Choice hired RNC as a subcontractor to perform excavation and construction work at 363 4th Avenue, Brooklyn, New York a/k/a 267 6th Street, Brooklyn, New York (Premises), owned by 267 Sixth Street LLC (Sixth Street), pursuant to the Trade Agreement. The Trade Agreement states that RNC shall be paid $1,187,000.00 "for satisfactory completion of . . . work under the Trade Contract . . . ." (Bonfiglio May 2010 Aff., Exhibit 3, p. 2). RNC alleges that it was compelled to cease work at the Premises on June 27, 2008, because the defendants failed to pay RNC $312,582.65 for labor and materials provided by RNC to the defendants. On September 2, 2008, Builders filed a Notice of Mechanic's Lien with the Office of the County Clerk, King's County, against Sixth Street in the amount of $57,425.00, and a separate Notice of Mechanic's Lien against non-party Isaac Katan in the same amount. On September 25, 2008, RNC filed a Notice of Mechanic's Lien against Sixth Street with the Office of the County Clerk, King's County, in the amount of $312,582.65.[FN2]
Choice opposes summary judgment on two grounds. First, Choice claims that Section 7.11.1 of the Trade Agreement contains "an express condition precedent" clause — that Choice will pay RNC upon payment from Sixth Street — and that this condition has not occurred. Specifically, Section 7.11.1 provides:
Choice argues that Section 7.11.1 of the Trade Agreement does not constitute a "pay-if-paid" clause but merely fixes a period of payment for RNC.
Additionally, Choice argues summary judgment should not be granted in favor of RNC because Choice has not received its requested discovery from RNC. Choice seeks from RNC, among other documents, invoices, change orders, mechanic's liens and modifications, essentially, those documents from which the value of RNC's purported labor and materials expenses may be calculated. RNC counters that Choice has never previously challenged any billed amounts for work performed.
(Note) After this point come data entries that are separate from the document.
-- ==== Sys2Proof/Safety.lean ====
section
/-! DEFINITION. The terms that the claims are stated in: when an instruction executes normally, what it then changes and what it
leaves alone, and the invariants. -/

namespace Sys2Proof.Machine

/-- Every memory of the module is in its canonical form (log 1). -/
def State.memoryOk (s : State) : Bool :=
  s.mem.wf && s.teams.all (fun T => T.scratch.wf && T.acc.wf)

/-- An instruction that names these registers executes normally at an entry: nothing keeps it from issuing (R52, R113, R170, R249, R253, R340), no
job has left a trap for it (R223, R233), no check of R50 traps, the group is not single-stepped (R320), and the entry is not in the middle of an
access (R240). -/
def Uses.runs (u : Uses) (c : Ctx) : Bool := !u.gated c && c.G.late.isNone && (u.check c).isNone && !c.G.single && c.E.part.isNone

/-- The group's checkpoint after a retired instruction: the one that stood, or the one an anchor has taken (R249), with one instruction more
(R251). -/
def Ctx.ckptAfter (c : Ctx) (s : State) : Option Ckpt := (c.anchorGroup s).ckpt.map (fun k => { k with count := k.count + 1 })

/-- A 64-bit register pair of a thread (R15). -/
def Ctx.reg64 (c : Ctx) (t : Nat) (r : BitVec 6) : DWord := c.reg t (r + 1) ++ c.reg t r

/-- The key of the physical register that a register name reaches in a thread, as names stand at issue (R56, R57). -/
def Ctx.key (c : Ctx) (t : Nat) (r : BitVec 6) : Nat := regKey t (c.G.phys t r.toNat)

/-- The two registers of a pair and the halves of its value, the lower-numbered least significant (R15). -/
def pairOf (d : BitVec 6) (v : DWord) : List (BitVec 6 × Word) := [(d, v.setWidth 32), (d + 1, (v >>> 32).setWidth 32)]

/-- What a retired instruction may change in its group: registers, predicates, the frontier, and the notes of what is unfinished; every other
field is as before: the trap and special registers, the gang, exits, fault, safe point and counts (R339). -/
def Group.frame (g h : Group) : Prop :=
  h = { g with regs := h.regs, preds := h.preds, frontier := h.frontier, serial := h.serial, ops := h.ops, recent := h.recent,
               window := h.window, mode := h.mode, ckpt := h.ckpt, strict := h.strict }

/-- The next state of an instruction that changes only its own group: all of memory, every other group, team, launch, job, queue, table and
special register of the module is as before. -/
def State.withGroup (s : State) (c : Ctx) (h : Group) : State := { s.modGroup c.tu c.gi (fun _ => h) with freeCtr := s.freeCtr + 1 }

/-- The registers of a group after an instruction: in each participating thread each written register holds its value (the old one where a
write is lost to an unfinished earlier one with checking off, R53), and every other register is as before. -/
def Uses.leavesRegs (u : Uses) (c : Ctx) (h : Group) (w : Nat → List (BitVec 6 × Word)) : Prop :=
  (∀ t ∈ u.parts c, ∀ x ∈ w t, sget 0 h.regs (c.key t x.1) = if c.writeLost (c.key t x.1) then sget 0 c.G.regs (c.key t x.1) else x.2) ∧
  (∀ k, (∀ t ∈ u.parts c, ∀ x ∈ w t, k ≠ c.key t x.1) → sget 0 h.regs k = sget 0 c.G.regs k)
Finally, while Choice concedes there are some common questions of law and fact, Choice opposes consolidation of this action with Choice's action against Sixth Street and various defendants because Choice posits that should this court grant default judgment for Choice in Choice Construction Associates, L.L.C., v 267 Sixth Street, LLC, et al., Index Number 25597/09, consolidation would be moot because no trial would be required.[FN3]
Builders has neither appeared nor answered in this action. RNC seeks no action against
AWR in the present motions before the court. RNC has named AWR as a party defendant
because it has filed a UCC-1 security interest in the fee title interest and fixtures, equipment, and
supply for the Premises.
The "affidavit or affirmation of an attorney, even if he has no personal knowledge of the facts, may, of course, serve as the vehicle for the submission of acceptable attachments which do provide evidentiary proof in admissible form, e.g., documents, transcripts. Such an affidavit or affirmation could also be accepted with respect to admissions of a party made in the attorney's presence" (Zuckerman, 49 NY2d at 563). In this case, Choice has raised issues regarding the basis for RNC's claims and the calculation of the value of work allegedly performed, and argues that, without disclosure of such documents, Choice cannot properly defend against RNC's claims. Specifically, Choice's attorney filed an affirmation with personal knowledge claiming that RNC has not provided Choice with discovery with respect to the amount of labor, materials, and other expenses incurred as part of RNC's alleged damages. While RNC has put forth an affidavit from a member of RNC attesting to damages of $312,582.65 arising from services rendered in connection with the Trade Agreement, RNC has submitted no documentation to the court of labor, materials, liens, or other incidental expenses incurred in the performance of the Trade Agreement at the Premises. Thus, RNC fails to meet its burden of coming forward with admissible evidence to support its motion, so as to warrant this court directing judgment in RNC's favor (Zuckerman, 49 NY2d at 562).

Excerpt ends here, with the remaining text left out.